В тот же день в 10 часов Юрий и Сергей явились на квартиру к Николаю Полетика, как впоследствии выяснилось на суде, под присмотром агентов из НКВД.
Они спрашивали Николая, что с ними будет.
По его мнению, все зависело от того, отнесется ли НКВД к их мнению о Ягоде сквозь пальцы или вопрос очеркистов (то бишь Ляли) был задан по заданию НКВД.
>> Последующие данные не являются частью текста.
theorem retireSlices_keeps : ∀ s a1, Keeps [.tiers, .tallies] s (retireSlices s a1) := by
  intro s a1
  unfold retireSlices
  repeat' (first
    | (with_reducible apply Keeps.ite)
    | with_reducible exact Keeps.refl _ _
    | with_reducible assumption
    | (with_reducible apply Keeps.then (startRetire_keeps ..) ?_ (by decide))
    | (with_reducible apply Keeps.foldl)
    | (with_reducible apply Keeps.foldl_snd)
    | (with_reducible refine Keeps.snd (by assumption) ?_)
    | (with_reducible refine Keeps.fst (by assumption) ?_)
    | intro _)

theorem adoptBoot_keeps : ∀ s a1, Keeps [.uni, .uniBad, .cores, .ctxs, .mports, .tiers, .oports, .accesses, .ces, .tallies, .weave, .hub2, .sec] s (adoptBoot s a1) := by
  intro s a1
  unfold adoptBoot
  repeat' (first
    | (with_reducible apply Keeps.ite)
    | with_reducible exact Keeps.refl _ _
    | with_reducible assumption
    | (with_reducible apply Keeps.then (rangeInit_keeps ..) ?_ (by decide))
    | (with_reducible apply Keeps.then (adoptTiers_keeps ..) ?_ (by decide))
    | (with_reducible apply Keeps.then (State.modMport_keeps ..) ?_ (by decide))
    | (with_reducible apply Keeps.then (retireSlices_keeps ..) ?_ (by decide))
    | (with_reducible apply Keeps.then (startTraining_keeps ..) ?_ (by decide))
    | (with_reducible apply Keeps.foldl)
    | (with_reducible apply Keeps.foldl_snd)
    | (with_reducible refine Keeps.snd (by assumption) ?_)
    | (with_reducible refine Keeps.fst (by assumption) ?_)
    | (with_reducible fail_if_no_progress (apply Keeps.set_weave_hub2_sec ?_ ?_ ?_ (by decide)))
    | with_reducible rfl
    | intro _)

theorem adoptFault_keeps : ∀ s a1, Keeps [.tallies] s (adoptFault s a1) := by
  intro s a1
  unfold adoptFault
  repeat' (first
    | (with_reducible apply Keeps.ite)
    | with_reducible exact Keeps.refl _ _
    | with_reducible assumption
    | (with_reducible apply Keeps.then (post_keeps ..) ?_ (by decide)))

theorem refuseQueues_keeps : ∀ s a1, Keeps [.uni, .uniBad, .host, .cores, .ctxs, .mports, .tiers, .hps, .tallies] s (refuseQueues s a1) := by
  intro s a1
  unfold refuseQueues
  repeat' (first
    | (with_reducible apply Keeps.ite)
    | with_reducible exact Keeps.refl _ _
    | with_reducible assumption
    | (with_reducible apply Keeps.then (State.modCore_keeps _ _ _ ?_) ?_ (by decide))
    | (with_reducible exact fun _ h => h)
    | (with_reducible exact fun h => h)
    | (with_reducible apply Keeps.then (endHead_keeps ..) ?_ (by decide))
    | (with_reducible apply Keeps.foldl)
    | (with_reducible apply Keeps.foldl_snd)
    | (with_reducible refine Keeps.snd (by assumption) ?_)
    | (with_reducible refine Keeps.fst (by assumption) ?_)
    | intro _)

theorem clampLaunch_keeps : ∀ s a1, Keeps [.oports] s (clampLaunch s a1) := by
  intro s a1
  unfold clampLaunch
  repeat' (first
    | (with_reducible apply Keeps.ite)
    | with_reducible exact Keeps.refl _ _
    | with_reducible assumption
    | (with_reducible apply Keeps.then (State.modOport_keeps ..) ?_ (by decide)))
Ляля действовала по личной инициативе: «Произведенное мною разоблачение двух фашистских подголосков, работавших в редакции и осужденных Спецкомиссией Областного Суда — Полетика и Долматова! — парткомовцы «Смены» сочли карьеризмом, — писала она тов. Жданову 15 августа 1937 года. — Договорились до того, что ее «инициатива и активность в этом разоблачении» не имели «воспитательной цели и комсомольцев бдительными не сделали».
По свидетельству Николая Полетика его брат и Долматов провели под следствием два месяца.
Полетика и Долматов провели под следствием два месяца. На суде они отказались от показаний, данных ими прежде, ибо показания были получены силой, и это ужесточило приговор. По статье 58.10 Уголовного кодекса (клевета и агитация против советской власти) они получили по пять лет лагерей Дальнего Севера с поражением в правах и запретом проживания в больших городах.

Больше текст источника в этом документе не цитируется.